-- PROBLEM TO WORK ON --
Below are entries; copy exactly the lines from the one with "0xF3 2 (specCode d) (specCode a)" through the one with "x) (specCode c)", both included, and leave out the rest.

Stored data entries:
- - - - -
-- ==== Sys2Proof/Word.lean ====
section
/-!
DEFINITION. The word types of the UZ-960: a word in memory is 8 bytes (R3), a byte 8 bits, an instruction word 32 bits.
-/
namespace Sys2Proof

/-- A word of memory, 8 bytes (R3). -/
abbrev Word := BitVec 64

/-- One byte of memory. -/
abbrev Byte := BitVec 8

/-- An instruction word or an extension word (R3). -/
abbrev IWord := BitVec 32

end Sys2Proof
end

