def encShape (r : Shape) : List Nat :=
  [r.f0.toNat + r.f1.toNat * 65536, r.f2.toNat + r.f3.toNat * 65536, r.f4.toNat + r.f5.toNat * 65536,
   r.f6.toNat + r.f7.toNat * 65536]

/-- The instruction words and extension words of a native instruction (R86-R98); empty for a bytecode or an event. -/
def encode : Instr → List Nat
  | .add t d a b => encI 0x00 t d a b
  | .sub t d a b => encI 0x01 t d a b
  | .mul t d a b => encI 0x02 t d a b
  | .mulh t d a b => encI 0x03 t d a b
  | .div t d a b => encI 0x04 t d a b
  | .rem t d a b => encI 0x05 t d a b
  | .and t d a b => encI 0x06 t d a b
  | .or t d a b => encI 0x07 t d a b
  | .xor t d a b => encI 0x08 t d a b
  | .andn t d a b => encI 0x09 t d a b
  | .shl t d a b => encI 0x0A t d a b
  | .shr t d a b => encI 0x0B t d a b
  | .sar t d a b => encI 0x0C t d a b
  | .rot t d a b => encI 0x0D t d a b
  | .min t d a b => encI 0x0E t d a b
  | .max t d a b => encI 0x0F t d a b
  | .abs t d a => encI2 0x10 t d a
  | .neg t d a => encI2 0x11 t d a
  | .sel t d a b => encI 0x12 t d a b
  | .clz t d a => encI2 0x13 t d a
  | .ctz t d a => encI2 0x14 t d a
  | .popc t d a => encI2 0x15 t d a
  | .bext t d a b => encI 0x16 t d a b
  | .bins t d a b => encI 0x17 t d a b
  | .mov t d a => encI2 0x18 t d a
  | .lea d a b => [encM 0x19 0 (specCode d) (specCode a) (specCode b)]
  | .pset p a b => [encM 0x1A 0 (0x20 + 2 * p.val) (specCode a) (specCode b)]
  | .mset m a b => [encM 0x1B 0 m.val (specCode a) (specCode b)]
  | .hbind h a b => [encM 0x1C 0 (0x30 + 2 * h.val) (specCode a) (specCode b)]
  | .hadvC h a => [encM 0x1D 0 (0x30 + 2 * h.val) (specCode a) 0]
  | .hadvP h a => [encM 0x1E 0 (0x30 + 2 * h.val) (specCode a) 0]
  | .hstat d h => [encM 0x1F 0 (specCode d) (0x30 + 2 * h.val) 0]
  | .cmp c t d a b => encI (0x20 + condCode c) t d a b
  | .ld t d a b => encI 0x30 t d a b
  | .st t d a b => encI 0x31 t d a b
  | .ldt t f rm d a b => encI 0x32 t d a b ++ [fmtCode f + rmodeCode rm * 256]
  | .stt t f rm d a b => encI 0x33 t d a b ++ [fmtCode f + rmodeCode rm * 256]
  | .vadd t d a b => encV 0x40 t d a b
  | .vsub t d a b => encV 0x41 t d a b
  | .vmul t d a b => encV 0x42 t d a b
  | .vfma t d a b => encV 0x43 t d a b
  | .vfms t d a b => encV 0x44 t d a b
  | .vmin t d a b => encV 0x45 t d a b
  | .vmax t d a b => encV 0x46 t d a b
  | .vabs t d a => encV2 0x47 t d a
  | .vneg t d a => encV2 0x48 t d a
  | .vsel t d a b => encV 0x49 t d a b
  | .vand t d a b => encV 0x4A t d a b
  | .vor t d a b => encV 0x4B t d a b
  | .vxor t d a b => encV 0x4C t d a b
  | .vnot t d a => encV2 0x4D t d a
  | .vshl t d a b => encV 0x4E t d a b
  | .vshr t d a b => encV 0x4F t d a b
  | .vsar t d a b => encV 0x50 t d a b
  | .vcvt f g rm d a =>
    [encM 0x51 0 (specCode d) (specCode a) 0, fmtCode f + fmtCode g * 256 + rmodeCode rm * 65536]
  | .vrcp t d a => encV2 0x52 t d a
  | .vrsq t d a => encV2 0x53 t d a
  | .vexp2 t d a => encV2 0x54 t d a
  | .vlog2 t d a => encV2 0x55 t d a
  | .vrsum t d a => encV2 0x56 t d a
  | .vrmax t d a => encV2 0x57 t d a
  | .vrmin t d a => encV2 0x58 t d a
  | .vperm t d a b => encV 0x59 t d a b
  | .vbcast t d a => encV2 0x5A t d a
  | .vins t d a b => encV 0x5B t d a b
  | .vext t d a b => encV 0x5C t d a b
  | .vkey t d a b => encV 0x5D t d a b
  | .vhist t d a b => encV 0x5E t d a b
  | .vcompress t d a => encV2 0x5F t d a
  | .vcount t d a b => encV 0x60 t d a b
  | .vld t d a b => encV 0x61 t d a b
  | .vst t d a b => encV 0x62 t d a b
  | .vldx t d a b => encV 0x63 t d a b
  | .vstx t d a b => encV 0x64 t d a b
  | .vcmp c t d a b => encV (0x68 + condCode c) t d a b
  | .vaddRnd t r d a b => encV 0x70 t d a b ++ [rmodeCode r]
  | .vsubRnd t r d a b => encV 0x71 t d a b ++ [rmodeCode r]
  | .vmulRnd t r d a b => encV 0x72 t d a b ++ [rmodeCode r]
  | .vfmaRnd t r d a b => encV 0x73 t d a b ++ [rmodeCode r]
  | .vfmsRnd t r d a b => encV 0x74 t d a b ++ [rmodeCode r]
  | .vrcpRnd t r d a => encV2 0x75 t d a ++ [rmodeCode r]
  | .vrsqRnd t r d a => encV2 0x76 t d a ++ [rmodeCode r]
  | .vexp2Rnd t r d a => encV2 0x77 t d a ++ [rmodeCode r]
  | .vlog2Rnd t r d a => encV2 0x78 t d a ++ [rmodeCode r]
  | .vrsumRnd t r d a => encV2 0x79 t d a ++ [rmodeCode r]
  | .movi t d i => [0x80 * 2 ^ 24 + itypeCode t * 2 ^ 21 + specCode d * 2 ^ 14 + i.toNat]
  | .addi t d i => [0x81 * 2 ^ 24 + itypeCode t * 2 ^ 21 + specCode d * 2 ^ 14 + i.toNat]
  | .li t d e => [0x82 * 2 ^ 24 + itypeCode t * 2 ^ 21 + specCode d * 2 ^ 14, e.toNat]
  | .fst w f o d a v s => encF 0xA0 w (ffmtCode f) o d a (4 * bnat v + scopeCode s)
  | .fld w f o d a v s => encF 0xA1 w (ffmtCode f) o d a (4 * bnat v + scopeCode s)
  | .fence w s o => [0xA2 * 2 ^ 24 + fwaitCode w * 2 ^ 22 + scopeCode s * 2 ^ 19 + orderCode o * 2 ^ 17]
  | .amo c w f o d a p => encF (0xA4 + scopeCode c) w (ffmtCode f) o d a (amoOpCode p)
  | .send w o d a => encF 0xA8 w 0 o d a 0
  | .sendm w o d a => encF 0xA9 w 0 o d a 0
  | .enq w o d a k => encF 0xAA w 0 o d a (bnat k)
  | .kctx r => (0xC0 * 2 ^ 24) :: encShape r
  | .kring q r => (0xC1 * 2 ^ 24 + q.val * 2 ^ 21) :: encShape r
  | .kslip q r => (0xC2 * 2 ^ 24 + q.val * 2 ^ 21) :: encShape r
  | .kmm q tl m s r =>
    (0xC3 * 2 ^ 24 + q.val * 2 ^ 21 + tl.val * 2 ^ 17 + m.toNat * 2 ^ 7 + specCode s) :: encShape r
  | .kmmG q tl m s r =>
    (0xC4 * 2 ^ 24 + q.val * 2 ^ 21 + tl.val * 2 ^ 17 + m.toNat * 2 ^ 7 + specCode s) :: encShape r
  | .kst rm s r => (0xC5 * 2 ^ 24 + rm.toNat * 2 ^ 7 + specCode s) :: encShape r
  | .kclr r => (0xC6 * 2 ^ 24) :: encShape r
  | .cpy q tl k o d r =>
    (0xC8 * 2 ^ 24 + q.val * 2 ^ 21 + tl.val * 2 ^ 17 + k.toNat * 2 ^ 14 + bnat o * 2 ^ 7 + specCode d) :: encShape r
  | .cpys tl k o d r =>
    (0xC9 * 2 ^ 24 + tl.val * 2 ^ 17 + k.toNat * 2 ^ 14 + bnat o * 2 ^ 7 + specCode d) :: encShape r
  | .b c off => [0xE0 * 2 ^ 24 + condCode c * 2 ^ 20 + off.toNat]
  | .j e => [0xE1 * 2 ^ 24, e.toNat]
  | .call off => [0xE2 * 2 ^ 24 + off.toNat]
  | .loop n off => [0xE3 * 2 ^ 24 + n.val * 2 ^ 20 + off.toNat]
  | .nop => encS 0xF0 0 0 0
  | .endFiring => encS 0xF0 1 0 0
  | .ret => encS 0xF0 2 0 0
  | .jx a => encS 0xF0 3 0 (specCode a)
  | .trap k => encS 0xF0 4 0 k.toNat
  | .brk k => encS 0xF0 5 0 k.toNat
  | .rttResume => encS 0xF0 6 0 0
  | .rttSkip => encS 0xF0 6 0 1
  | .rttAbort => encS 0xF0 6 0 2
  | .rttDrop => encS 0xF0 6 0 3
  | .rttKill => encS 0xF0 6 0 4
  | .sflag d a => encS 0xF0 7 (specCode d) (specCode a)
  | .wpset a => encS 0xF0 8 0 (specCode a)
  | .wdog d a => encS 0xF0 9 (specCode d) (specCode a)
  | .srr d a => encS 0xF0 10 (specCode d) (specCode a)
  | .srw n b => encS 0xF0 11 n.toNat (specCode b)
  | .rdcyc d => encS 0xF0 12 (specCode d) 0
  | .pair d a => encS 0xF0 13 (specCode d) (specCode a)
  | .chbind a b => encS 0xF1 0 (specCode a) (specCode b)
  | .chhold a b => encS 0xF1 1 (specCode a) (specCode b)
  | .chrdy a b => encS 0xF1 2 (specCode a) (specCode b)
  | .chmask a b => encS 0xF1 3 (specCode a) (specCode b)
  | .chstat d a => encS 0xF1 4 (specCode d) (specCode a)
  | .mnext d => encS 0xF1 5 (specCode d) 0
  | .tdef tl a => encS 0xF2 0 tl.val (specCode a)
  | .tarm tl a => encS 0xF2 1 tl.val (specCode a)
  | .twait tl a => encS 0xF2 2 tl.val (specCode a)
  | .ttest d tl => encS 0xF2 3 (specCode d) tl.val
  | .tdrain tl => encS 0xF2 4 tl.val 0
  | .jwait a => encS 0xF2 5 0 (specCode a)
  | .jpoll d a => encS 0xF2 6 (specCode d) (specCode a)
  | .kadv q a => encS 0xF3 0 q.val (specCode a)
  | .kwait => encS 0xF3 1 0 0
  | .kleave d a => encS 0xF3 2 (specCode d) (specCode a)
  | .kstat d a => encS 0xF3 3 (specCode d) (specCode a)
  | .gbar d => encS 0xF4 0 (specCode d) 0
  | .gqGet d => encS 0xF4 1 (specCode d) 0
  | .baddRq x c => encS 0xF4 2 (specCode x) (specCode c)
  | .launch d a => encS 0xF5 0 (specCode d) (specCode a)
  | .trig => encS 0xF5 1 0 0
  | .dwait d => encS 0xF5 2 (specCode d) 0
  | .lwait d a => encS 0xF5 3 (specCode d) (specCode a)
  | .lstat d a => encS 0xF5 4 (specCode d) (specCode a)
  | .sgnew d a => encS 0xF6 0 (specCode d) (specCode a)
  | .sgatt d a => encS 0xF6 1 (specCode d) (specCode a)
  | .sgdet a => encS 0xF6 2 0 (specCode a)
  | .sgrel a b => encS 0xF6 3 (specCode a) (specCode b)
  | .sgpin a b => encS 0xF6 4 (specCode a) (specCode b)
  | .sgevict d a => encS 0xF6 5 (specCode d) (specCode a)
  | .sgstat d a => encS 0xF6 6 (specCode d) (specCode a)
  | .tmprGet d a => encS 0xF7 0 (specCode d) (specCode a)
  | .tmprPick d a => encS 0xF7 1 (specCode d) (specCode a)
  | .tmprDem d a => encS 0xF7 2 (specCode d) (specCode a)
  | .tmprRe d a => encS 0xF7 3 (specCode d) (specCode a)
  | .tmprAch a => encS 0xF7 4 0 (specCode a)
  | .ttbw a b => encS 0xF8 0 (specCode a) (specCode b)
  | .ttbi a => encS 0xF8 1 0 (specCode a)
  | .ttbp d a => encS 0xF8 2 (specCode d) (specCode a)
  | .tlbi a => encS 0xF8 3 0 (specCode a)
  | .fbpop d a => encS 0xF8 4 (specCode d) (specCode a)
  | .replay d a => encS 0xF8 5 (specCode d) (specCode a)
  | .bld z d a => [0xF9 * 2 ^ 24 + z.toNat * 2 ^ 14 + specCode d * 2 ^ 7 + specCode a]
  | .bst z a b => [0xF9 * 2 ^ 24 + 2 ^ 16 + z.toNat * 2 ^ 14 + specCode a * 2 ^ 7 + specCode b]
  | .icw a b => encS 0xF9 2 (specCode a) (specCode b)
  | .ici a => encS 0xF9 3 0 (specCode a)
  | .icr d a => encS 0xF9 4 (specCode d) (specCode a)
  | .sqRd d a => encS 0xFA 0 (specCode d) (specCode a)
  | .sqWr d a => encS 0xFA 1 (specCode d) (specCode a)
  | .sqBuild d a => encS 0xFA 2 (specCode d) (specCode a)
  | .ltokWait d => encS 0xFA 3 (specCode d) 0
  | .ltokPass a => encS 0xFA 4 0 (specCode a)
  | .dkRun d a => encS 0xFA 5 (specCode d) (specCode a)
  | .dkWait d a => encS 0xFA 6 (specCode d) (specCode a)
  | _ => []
- - - - -
-- RESPONSE BELOW --
  | .kleave d a => encS 0xF3 2 (specCode d) (specCode a)
  | .kstat d a => encS 0xF3 3 (specCode d) (specCode a)
  | .gbar d => encS 0xF4 0 (specCode d) 0
  | .gqGet d => encS 0xF4 1 (specCode d) 0
  | .baddRq x c => encS 0xF4 2 (specCode x) (specCode c)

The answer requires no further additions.